Find the required water volume to add so that the pH of two solutions will be the same

Question

Question.

We have two flasks: one contains 50 mL of 0.001 M HCl and the other 50 mL of 1M acetic acid. a) How much water should be added to the more acidic solution so that the pH of the two solutions be the same?

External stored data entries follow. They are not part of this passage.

/-- The reply packet to a command (R326): from the device's DEVADDR at that moment. -/
def State.replyPacket (s : State) (h : Hdr) (opcode eng : Nat) (r : Reply) : Bytes :=
  packet 1 opcode h.ticket.toNat h.source.toNat s.grove.devaddr (r.payload eng)

/-- A completion for ring 4 that carries a reply or notice (R209, R210, R333). -/
def replyCompletion (pkt : Bytes) (short : Bool) (afterEvent : Nat) : Completion :=
  { kind := .reply, status := if short then 4 else 0, bad := false, noData := false, descFirst := 0, descCount := 0, dataBlocks := 0,
    firstBad := 0xFFFFFFFF, badCount := 0, body := pkt.take 96 ++ zeros (96 - pkt.length), irqNow := false, afterEvent := afterEvent }

/-- A DESC_ERROR completion (R202, R209, R330): DESC_INVALID, with the descriptor's count and the number of descriptors it speaks for. -/
def descErrorCompletion (count n : Nat) (irqNow : Bool) : Completion :=
  { kind := .descError, status := 6, bad := false, noData := false, descFirst := count, descCount := n, dataBlocks := 0,
    firstBad := 0xFFFFFFFF, badCount := 0, body := zeros 96, irqNow := irqNow, afterEvent := 0 }

/-- A completion joins those that wait for ring 4. -/
def State.toRing4 (s : State) (c : Completion) : State := s.onRing4 fun r => { r with waiting := r.waiting ++ [c] }

/-- Bytes kept as address and byte pairs with zeros left out, after a write. -/
def putSparse (m : List Host.Cell) (addr : Nat) (bs : Bytes) : List Host.Cell := packPut (fun _ => 0) m addr bs

/-- The canonical form of a sparse memory: addresses strictly rising, and no zero listed. -/
def sparseWf (m : List Host.Cell) : Bool := packWf (fun _ => 0) m

/-- A byte of a sparse memory. -/
def getSparse (m : List Host.Cell) (addr : Nat) : Byte := packAt (fun _ => 0) m addr

/-- n bytes of a sparse memory. -/
def getSparseN (m : List Host.Cell) (addr n : Nat) : Bytes := (List.range n).map fun i => getSparse m (addr + i)

/-- Sapwood SRAM with bytes written at an address of the core's map (R403). -/
def State.putSram (s : State) (addr : Nat) (bs : Bytes) : State := s.onFw fun w => { w with sram := putSparse w.sram addr bs }

/-- The core whose SUBMIT with this ticket waits (R411). -/
def State.submitCore (s : State) (ticket : Nat) : Option (Fin 4) :=
  four.find? fun c => (s.fw.cores.get c).submit.any fun x => x.2.2 == ticket

/-- A service call returns: its STATUS, REASON and results, and the core's interrupt (R410). -/
def Core.returns (c : Core) (status : ScStatus) (reason : Nat) (results : List Nat) : Core :=
  { c with pending := false, status := status, reason := reason, results := results ++ c.results.drop results.length, irq := true,
           waits := none, submit := none }

/-- A SUBMIT returns with its reply, truncated to its buffer (R411). -/
def State.submitReply (s : State) (ticket : Nat) (pkt : Bytes) : State :=
  match s.submitCore ticket with
  | none => s
  | some c =>
    match (s.fw.cores.get c).submit with
    | none => s
    | some (buf, size, _) => (s.putSram buf (pkt.take size)).onCore c fun k => k.returns .ok 0 [pkt.length]

/-- A reply or notice leaves on its path (R328, R333, R331, R411): on PCIe a REPLY completion, with the reply buffer written first where the packet is longer than 96 bytes; or BOOT_REPLY; over BOUGH upward; to the mailbox the buffer of its SUBMIT. -/
def State.handReply (s0 : State) (path : Path) (pkt : Bytes) (ticket addr size afterEvent : Nat) : State :=
  let s := s0.onPath path fun p => { p with lastReply := pkt }
  match path with
  | .pcie =>
    if s.ringOn then
      let long := 96 < pkt.length
      let s1 := if long ∧ 0 < size then s.linkOut [.data addr (pkt.take size)] else s
      s1.toRing4 (replyCompletion pkt (long && size < pkt.length) afterEvent)
    else s.onHost fun h => { h with bootReply := pkt, bootValid := true, bootLength := pkt.length, bootBusy := false }
  | .bough => s.sendUp pkt
  | .mailbox => s.submitReply ticket pkt

/-- Counters of a path change. -/
def State.countPath (s : State) (path : Path) (f : PathCounters → PathCounters) : State := s.onPath path fun p => { p with cnt := f p.cnt }

/-- The generation last received for a tag (R342). -/
def PathState.lastGen (p : PathState) (tag : Nat) : Option Nat := (p.tags.find? fun (t, _) => t = tag).map Prod.snd

/-- A generation is newer than the one recorded (R342). -/
def newerGen (g recorded : Nat) : Bool := 1 ≤ (g + 16 - recorded) % 16 && (g + 16 - recorded) % 16 ≤ 7

/-- A generation becomes the one recorded for its tag (R342). -/
def PathState.record (p : PathState) (tag gen : Nat) : PathState :=
  { p with tags := (p.tags.filter fun (t, _) => t ≠ tag) ++ [(tag, gen)] }

/-- An entry of a queue has become outdated: a newer generation of its tag was received (R342). -/
def PathState.outdated (p : PathState) (e : Entry) : Bool :=
  match p.lastGen e.hdr.tag with
  | none => false
  | some g => g ≠ e.hdr.gen && newerGen g e.hdr.gen

/-- An entry is answered: with no packet where QUIET suppresses an OK reply (R325, R346). -/
def Entry.answer (e : Entry) (pkt : Bytes) (ok : Bool) : Entry :=
  { e with phase := .answered, reply := if ok && e.hdr.quiet then none else some pkt }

Attempt. So after finding both pH before adding the volume, we find that the first flask has a $\mathrm{p}H_1=-\log(10^{-3})=3$ and the second one can be found by considering $K_a(\text{acetic acid}) = \pu{1.8e-5}=\frac{x^2}{1-x}\implies x=\pu{4.25e-3 M}$. Hence $\mathrm{p}H_2=2.37$

Now here it comes the issues, following that both pH should be the same and we add a certain $V$ to the most acid one, which is the $2.37$ one: $$\mathrm{p}H_1=pH_2\implies 3=-\log(\frac{4.25\cdot 10^{-3}\cdot 0.05}{0.05+V})$$

Which if you solve this, you end up with $V\approx -0.0502L$ which doesn't make sense. And I'd rather follow a method similar to this where it starts from the equation $\mathrm{p}H_1=\mathrm{p}H_2$ since that would be how I would have reasoned through this in an exam

Answer 1

In the flask that requires diluting, we have:

$$\ce{AcOH <=> H+ + AcO^-}$$

Let:

$A$ represent $\ce{AcOH}$

$C$ represent $\ce{H+}$

$D$ represent $\ce{AcO^-}$

So that the reaction becomes:

$$\ce{A <=> C + D}$$

Let:

The subscript (1) represent "before diluting with water"

We have:

$$N_{A1}=N_{Ao}-x=0.05-x$$ $$N_{C1}=N_{Co}+x=x$$ $$N_{D1}=N_{Do}+x=x$$

The relationship between $K_a$ and $K_{n1}$ is:

$$K_a=K_{n1}\left(\frac{1}{V_1}\right)^{\Delta n}$$

Considering that for this reaction $\Delta n=1$, and solving for $K_{n1}$:

$$K_{n1}=K_a \times V_1=(\pu{1.8e-5})(0.05)=\pu{9e-7}$$

Using the expression for $K_{n1}$ and the equilibrium number of moles, we can solve for $x$:

$$K_{n1}=\frac{N_{C1}N_{D1}}{N_{A1}}=\frac{x^2}{0.05-x}=\pu{9e-7}$$

$$x=\pu{2.117e-4}$$

Now, we dilute the mixture by adding water, so the equilibrium will shift again.

Let:

The subscript (2) represent "after diluting with water"

We have:

$$N_{A2}=N_{A1}-y=0.05-x-y$$ $$N_{C2}=N_{C1}+y=x+y$$ $$N_{D2}=N_{D1}+y=x+y$$

Temperature is constant, so $K_a$ does not change, and we have:

$$K_a=K_{n2}\left(\frac{1}{V_2}\right)^{\Delta n}$$

Solving for $K_{n2}$:

$$K_{n2}=K_a \times V_2$$

Substituting in the expression for $K_{n2}$:

$$K_{n2}=K_a \times V_2=\frac{N_{C2}N_{D2}}{N_{A2}}=\frac{(x+y)^2}{0.05-x-y}$$

Since we're required to dilute the acetic acid until its pH reaches 3, that means that at equilibrium, the total moles of $H^+$ divided by the resulting total volume $V_2$ must be equal to $10^{-3}$:

$$\frac{x+y}{V_2}=10^{-3}$$

Solving for $V_2$:

$$V_2=\frac{x+y}{\pu{e-3}}$$

Substituting above:

$$K_a \times \frac{x+y}{10^{-3}}=\frac{(x+y)^2}{0.05-x-y}$$

We already know $x$, so we can solve this quadratic formula for $y$, and we keep the positive value:

$$y=\pu{6.724e-4}$$

We can then solve for $V_2$:

$$V_2=\frac{x+y}{10^{-3}}=\frac{\pu{8.841e-4}}{10^{-3}}=\pu{0.8841 L}=\pu{884.1 mL}$$

Finally, we calculate the volume of water we have to add:

$$\Delta V=V_2-V_1=884.1-50=\pu{834.1 mL}$$

In conclusion, diluting the acetic acid by adding approximately 834.1 mL of pure water will increase its pH to 3.